Try it:
Wherever the string "holdWin" shows up in the data below, copy the whole line.

Source data Start Marker

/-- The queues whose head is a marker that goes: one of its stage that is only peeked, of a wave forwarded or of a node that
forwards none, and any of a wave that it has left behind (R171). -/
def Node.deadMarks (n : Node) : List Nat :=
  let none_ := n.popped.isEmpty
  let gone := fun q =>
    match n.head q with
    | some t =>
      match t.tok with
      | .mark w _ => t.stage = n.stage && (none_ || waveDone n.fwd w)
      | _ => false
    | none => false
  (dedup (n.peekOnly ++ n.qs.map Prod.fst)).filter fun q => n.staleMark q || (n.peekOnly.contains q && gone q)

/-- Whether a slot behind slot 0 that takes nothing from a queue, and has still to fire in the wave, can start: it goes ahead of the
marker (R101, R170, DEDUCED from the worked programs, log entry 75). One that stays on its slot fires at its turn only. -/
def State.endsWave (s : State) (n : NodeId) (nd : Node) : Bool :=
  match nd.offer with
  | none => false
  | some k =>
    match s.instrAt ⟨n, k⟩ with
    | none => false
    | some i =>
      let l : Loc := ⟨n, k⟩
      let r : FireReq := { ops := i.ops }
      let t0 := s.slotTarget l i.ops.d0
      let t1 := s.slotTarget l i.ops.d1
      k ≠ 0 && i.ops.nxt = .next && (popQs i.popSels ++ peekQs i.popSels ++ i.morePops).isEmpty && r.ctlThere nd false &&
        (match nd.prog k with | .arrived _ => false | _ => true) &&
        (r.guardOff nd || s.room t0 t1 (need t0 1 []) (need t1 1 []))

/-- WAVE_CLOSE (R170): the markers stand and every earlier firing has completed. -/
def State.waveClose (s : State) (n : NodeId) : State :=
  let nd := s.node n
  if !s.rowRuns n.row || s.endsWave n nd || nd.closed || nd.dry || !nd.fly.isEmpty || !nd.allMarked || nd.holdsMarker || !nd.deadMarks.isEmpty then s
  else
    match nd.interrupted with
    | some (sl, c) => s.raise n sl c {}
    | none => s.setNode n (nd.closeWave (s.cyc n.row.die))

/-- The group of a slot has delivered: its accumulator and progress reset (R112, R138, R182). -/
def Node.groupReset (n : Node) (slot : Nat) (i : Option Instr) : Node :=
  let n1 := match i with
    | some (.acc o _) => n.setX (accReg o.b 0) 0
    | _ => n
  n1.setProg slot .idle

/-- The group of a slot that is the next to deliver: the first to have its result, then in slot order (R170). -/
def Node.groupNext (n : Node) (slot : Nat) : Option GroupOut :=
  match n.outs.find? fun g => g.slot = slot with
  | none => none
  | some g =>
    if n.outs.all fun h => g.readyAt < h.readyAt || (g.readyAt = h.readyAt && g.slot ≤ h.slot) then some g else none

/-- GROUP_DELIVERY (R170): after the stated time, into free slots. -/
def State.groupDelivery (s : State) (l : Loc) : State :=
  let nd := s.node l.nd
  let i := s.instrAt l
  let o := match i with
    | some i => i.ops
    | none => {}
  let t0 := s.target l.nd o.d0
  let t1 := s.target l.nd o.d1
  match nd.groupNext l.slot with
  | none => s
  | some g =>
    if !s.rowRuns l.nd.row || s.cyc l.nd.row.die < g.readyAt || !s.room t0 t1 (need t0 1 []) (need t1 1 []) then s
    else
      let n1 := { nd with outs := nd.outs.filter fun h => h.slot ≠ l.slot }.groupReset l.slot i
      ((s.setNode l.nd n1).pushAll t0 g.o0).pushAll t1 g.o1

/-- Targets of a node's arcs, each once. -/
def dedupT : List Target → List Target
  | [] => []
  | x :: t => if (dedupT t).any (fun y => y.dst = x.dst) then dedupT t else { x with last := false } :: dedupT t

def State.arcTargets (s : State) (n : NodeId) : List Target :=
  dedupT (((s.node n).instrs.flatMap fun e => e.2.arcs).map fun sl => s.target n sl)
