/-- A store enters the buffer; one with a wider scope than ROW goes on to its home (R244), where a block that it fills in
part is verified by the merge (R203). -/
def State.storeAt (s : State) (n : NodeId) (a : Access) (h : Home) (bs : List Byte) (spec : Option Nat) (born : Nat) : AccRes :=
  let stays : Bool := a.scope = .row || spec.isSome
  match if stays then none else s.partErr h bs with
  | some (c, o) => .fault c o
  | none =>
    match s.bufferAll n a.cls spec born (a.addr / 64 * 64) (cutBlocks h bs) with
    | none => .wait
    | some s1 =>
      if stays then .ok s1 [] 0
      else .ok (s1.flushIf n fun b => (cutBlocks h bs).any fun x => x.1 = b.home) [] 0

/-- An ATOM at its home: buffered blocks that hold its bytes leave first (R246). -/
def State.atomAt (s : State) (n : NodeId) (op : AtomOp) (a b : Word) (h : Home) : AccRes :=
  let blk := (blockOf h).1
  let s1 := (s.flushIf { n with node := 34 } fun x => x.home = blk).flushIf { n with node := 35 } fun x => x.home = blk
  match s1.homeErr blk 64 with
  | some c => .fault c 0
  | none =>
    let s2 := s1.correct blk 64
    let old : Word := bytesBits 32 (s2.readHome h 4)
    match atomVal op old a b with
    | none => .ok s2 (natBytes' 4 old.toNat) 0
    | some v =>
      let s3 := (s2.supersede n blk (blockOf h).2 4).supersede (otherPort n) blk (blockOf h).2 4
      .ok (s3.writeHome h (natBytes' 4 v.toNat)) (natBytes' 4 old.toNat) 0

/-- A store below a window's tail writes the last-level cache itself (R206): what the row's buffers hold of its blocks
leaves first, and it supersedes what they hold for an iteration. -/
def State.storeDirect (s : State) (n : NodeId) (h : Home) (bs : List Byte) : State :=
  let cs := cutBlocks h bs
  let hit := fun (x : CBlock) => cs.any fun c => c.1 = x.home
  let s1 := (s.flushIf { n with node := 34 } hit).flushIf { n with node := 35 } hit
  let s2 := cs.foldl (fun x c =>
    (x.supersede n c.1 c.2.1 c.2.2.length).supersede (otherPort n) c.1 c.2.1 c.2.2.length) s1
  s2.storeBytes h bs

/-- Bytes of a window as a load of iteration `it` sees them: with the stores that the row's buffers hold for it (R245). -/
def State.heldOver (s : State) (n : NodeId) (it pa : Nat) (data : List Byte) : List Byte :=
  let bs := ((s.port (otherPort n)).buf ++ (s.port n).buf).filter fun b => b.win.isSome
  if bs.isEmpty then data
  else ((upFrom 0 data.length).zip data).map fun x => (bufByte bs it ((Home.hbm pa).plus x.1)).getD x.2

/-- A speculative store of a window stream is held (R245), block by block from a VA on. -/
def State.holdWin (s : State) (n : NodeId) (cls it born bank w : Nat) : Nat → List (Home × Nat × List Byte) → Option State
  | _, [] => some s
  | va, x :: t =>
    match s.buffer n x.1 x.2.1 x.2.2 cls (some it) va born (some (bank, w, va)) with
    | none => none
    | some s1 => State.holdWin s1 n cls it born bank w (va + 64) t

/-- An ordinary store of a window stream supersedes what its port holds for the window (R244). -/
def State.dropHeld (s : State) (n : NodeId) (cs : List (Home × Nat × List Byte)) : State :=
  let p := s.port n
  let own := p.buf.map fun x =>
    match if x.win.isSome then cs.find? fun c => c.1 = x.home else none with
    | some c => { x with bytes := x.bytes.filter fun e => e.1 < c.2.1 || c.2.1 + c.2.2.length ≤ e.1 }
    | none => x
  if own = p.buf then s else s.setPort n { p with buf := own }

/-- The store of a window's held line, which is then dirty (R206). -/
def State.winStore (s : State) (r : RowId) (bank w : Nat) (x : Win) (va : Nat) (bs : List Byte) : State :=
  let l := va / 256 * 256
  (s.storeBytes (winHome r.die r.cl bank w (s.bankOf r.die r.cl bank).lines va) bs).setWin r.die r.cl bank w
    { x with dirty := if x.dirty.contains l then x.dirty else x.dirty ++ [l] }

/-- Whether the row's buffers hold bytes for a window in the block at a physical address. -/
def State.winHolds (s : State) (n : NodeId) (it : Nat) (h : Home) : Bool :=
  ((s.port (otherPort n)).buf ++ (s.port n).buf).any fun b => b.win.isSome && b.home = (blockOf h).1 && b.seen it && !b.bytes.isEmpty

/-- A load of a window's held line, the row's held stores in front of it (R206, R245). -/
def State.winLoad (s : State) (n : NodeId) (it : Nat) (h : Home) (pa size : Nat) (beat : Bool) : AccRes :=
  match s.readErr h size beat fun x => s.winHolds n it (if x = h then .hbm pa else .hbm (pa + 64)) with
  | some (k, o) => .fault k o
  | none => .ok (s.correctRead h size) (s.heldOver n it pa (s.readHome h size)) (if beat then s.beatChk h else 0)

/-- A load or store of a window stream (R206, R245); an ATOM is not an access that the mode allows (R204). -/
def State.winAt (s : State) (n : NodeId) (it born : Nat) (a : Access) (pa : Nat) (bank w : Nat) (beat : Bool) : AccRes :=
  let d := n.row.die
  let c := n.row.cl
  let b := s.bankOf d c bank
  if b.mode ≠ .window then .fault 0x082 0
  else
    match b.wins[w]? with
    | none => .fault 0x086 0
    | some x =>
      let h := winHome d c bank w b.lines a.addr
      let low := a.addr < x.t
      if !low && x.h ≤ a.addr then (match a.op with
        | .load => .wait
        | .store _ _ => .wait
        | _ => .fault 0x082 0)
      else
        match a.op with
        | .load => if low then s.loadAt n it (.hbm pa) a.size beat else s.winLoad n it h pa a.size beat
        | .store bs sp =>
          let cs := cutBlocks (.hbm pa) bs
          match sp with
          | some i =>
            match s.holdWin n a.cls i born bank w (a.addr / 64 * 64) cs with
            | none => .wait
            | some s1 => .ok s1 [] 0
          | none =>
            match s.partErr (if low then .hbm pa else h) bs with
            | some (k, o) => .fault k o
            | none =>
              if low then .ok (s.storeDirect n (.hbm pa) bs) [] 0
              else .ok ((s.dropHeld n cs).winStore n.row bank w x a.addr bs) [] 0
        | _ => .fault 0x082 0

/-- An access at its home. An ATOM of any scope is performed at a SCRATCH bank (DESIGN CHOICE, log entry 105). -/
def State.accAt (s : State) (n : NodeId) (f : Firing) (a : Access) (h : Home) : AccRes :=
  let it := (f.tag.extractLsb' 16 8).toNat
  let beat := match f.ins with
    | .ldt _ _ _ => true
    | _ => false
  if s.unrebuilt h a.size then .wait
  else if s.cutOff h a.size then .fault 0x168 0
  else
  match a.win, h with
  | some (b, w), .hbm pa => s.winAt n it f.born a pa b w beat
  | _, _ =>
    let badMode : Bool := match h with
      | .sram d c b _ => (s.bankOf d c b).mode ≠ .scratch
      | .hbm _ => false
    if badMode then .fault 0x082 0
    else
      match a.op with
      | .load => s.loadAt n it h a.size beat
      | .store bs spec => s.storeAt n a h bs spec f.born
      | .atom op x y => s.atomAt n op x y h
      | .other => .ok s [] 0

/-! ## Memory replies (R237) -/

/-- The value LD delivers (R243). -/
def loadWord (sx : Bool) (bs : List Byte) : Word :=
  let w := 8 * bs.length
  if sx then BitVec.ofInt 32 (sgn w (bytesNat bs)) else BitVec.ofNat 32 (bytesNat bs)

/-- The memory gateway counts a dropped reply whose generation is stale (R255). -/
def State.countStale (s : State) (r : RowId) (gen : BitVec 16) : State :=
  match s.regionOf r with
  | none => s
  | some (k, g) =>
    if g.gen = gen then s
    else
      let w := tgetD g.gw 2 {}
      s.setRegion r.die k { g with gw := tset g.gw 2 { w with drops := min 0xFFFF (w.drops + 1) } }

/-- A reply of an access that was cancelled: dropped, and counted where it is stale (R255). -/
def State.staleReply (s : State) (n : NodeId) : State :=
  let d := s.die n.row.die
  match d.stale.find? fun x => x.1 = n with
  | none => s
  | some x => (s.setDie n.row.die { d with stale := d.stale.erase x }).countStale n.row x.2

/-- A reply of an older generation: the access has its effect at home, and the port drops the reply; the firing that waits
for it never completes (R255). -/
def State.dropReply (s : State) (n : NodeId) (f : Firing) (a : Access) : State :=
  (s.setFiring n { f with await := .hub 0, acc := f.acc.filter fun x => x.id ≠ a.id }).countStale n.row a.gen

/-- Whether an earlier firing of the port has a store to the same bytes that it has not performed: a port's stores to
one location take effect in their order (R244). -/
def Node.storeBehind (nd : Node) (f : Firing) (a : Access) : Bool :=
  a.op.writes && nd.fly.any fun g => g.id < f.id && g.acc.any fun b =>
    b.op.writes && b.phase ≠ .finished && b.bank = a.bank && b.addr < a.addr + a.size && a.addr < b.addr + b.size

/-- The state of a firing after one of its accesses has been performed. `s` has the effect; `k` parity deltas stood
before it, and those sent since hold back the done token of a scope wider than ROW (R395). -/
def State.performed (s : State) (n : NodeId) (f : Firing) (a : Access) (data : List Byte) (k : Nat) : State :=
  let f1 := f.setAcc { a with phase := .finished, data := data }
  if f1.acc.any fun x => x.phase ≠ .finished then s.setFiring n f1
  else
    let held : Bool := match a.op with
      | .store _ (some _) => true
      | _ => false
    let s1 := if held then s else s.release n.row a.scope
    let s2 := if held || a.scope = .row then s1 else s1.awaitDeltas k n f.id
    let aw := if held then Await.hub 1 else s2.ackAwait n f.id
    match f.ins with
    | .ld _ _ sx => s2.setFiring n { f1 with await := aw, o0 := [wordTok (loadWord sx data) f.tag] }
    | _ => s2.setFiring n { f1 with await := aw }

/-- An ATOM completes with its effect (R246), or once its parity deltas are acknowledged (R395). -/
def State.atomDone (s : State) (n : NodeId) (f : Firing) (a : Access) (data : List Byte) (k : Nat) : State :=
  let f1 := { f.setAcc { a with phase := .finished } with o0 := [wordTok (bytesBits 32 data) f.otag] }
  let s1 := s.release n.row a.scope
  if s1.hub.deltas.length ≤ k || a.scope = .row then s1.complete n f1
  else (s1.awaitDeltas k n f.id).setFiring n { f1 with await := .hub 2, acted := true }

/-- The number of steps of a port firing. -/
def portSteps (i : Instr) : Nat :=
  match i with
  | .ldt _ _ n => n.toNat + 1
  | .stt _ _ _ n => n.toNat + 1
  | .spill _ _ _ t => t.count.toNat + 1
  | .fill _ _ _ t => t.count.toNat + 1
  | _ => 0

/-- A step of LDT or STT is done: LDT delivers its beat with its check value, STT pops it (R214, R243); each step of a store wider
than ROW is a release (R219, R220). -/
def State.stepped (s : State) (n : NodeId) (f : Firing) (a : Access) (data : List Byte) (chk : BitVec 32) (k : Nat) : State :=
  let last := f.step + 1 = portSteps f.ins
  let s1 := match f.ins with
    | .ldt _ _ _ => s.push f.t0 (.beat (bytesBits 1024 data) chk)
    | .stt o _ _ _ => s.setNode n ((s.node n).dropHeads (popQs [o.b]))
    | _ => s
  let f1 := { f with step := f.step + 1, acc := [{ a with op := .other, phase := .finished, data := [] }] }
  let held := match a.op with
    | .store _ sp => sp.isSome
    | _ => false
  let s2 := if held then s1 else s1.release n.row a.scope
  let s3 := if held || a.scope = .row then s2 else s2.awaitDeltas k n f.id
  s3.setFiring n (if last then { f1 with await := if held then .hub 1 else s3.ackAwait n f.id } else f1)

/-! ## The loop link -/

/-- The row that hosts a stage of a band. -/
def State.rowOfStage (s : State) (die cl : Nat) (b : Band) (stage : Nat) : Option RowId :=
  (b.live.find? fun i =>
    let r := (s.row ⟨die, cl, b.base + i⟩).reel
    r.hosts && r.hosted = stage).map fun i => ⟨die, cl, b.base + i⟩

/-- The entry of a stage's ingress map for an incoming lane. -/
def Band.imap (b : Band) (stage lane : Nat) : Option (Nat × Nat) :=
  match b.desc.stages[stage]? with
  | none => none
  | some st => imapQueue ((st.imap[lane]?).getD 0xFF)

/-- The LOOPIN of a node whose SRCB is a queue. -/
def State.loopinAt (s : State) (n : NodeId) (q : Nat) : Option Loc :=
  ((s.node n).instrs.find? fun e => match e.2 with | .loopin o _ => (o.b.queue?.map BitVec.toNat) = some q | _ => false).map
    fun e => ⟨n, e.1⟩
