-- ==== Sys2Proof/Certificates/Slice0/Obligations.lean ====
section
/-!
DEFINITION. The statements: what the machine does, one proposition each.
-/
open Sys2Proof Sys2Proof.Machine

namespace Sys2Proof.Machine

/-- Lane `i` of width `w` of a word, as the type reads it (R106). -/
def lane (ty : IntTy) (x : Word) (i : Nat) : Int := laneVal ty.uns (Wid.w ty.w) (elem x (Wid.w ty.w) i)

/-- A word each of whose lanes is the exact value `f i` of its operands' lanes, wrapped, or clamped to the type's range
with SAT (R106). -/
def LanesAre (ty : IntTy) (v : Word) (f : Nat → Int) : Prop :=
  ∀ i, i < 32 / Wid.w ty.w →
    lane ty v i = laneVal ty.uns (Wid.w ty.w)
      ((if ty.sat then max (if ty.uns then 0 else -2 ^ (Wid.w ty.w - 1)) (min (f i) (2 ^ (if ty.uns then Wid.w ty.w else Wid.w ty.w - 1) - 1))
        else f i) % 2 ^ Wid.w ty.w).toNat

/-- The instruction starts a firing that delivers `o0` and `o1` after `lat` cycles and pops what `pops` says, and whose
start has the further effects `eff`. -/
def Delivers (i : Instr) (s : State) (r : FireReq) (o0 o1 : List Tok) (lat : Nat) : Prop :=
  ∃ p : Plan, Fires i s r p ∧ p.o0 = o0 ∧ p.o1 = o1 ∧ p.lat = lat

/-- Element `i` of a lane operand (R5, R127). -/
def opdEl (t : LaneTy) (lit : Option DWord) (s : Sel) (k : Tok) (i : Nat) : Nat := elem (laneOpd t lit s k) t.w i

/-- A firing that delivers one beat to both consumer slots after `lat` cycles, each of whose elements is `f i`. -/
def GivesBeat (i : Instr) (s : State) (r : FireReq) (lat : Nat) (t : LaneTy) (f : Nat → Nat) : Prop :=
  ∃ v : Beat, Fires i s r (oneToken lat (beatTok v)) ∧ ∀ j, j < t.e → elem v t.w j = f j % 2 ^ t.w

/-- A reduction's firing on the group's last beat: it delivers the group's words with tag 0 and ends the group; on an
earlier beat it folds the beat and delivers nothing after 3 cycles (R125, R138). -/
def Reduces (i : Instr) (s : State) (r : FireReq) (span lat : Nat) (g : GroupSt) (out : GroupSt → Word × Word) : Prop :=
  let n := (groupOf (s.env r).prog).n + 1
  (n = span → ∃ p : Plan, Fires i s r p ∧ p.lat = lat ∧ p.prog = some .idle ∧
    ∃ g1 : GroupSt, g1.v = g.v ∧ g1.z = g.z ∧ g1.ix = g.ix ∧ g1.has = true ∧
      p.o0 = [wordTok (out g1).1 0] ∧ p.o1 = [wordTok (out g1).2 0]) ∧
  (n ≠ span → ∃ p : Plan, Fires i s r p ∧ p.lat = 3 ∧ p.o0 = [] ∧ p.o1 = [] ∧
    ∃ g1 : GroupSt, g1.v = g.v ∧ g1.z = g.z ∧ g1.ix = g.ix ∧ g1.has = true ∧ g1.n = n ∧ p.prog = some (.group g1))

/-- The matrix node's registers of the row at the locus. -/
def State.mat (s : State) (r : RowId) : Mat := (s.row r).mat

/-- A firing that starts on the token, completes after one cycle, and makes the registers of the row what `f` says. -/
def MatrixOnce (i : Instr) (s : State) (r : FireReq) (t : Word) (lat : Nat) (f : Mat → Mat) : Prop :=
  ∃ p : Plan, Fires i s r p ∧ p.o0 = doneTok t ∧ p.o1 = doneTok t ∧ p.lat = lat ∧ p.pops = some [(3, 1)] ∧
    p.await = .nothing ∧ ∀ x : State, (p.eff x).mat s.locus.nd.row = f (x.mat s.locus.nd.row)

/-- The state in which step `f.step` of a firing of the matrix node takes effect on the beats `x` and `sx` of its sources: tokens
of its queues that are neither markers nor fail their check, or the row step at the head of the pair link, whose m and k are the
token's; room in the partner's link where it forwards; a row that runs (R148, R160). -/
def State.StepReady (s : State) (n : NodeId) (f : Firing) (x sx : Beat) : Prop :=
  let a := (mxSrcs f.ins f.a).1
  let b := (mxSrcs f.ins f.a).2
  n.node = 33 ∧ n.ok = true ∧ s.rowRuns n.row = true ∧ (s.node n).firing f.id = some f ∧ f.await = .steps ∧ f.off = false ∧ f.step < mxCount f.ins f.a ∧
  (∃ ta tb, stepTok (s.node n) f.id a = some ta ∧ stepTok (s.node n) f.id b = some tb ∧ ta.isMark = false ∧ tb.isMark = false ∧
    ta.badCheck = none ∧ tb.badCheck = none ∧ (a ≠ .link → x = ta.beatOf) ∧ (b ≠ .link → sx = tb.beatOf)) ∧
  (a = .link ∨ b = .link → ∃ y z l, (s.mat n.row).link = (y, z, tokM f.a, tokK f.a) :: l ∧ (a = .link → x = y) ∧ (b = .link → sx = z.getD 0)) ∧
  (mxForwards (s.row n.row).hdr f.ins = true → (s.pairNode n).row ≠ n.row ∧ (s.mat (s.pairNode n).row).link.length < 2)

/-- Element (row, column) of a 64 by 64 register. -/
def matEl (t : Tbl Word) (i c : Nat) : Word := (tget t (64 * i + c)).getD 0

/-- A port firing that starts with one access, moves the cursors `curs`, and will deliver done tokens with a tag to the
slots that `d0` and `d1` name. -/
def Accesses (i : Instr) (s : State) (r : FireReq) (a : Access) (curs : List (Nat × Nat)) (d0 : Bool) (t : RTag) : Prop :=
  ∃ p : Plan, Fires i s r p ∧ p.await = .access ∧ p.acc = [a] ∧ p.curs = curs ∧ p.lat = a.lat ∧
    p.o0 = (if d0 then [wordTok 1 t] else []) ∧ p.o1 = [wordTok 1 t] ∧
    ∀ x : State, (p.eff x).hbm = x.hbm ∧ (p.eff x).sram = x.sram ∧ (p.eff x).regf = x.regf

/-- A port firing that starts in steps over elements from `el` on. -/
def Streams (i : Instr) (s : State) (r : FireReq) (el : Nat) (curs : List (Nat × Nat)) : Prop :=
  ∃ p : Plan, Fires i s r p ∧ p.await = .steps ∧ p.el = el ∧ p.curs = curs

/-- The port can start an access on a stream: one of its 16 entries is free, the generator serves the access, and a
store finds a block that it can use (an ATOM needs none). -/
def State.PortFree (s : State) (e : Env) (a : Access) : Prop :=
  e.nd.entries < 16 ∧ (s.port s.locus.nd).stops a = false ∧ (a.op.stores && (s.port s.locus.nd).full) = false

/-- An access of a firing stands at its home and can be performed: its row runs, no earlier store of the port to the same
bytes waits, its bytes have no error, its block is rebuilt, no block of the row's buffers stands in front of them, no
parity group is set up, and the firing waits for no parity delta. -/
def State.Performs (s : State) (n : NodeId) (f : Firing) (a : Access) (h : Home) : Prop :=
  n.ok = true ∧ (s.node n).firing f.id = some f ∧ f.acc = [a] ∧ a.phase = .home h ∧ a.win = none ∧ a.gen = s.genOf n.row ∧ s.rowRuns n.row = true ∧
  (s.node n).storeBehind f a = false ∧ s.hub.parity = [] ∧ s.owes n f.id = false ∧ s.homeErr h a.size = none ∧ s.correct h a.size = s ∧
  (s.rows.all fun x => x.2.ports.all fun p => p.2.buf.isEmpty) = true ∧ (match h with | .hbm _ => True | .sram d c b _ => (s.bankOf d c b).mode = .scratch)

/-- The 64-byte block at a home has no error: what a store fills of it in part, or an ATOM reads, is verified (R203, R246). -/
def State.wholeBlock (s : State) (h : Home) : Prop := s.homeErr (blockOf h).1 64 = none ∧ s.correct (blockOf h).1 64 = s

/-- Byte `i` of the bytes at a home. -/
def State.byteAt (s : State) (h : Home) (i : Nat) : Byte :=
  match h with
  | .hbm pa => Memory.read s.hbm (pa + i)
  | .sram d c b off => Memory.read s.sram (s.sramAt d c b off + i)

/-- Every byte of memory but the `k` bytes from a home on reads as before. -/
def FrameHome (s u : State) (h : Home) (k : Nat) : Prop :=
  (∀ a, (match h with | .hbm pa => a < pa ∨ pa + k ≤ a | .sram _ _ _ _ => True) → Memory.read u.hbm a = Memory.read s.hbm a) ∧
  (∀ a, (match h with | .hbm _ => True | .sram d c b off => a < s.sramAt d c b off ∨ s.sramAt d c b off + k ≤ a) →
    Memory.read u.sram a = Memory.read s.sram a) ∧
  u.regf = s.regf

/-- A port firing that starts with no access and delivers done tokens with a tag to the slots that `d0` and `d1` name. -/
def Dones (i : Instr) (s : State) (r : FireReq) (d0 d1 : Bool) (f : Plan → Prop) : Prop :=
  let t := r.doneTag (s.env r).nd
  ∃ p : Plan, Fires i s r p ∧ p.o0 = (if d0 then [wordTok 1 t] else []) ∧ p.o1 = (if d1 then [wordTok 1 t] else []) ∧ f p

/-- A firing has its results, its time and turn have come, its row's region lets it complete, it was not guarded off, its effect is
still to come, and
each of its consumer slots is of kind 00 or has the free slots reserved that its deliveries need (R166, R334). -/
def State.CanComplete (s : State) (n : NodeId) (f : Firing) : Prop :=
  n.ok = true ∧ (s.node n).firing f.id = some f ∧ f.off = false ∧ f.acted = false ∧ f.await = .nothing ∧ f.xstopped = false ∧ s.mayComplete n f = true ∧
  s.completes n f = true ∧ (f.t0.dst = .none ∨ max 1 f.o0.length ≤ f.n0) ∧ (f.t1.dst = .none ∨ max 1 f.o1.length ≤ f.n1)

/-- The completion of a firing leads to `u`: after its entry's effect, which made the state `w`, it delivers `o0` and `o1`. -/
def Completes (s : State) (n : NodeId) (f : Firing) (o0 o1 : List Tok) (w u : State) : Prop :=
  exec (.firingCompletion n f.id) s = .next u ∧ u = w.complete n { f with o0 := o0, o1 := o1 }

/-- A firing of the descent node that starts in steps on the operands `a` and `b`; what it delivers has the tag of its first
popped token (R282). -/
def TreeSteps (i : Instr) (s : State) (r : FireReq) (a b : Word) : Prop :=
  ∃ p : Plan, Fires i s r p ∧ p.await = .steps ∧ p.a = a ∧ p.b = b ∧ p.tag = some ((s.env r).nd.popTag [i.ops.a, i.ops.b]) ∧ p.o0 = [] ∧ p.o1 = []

Source data End Marker

Task output:
def State.holdWin (s : State) (n : NodeId) (cls it born bank w : Nat) : Nat → List (Home × Nat × List Byte) → Option State
    | some s1 => State.holdWin s1 n cls it born bank w (va + 64) t
            match s.holdWin n a.cls i born bank w (a.addr / 64 * 64) cs with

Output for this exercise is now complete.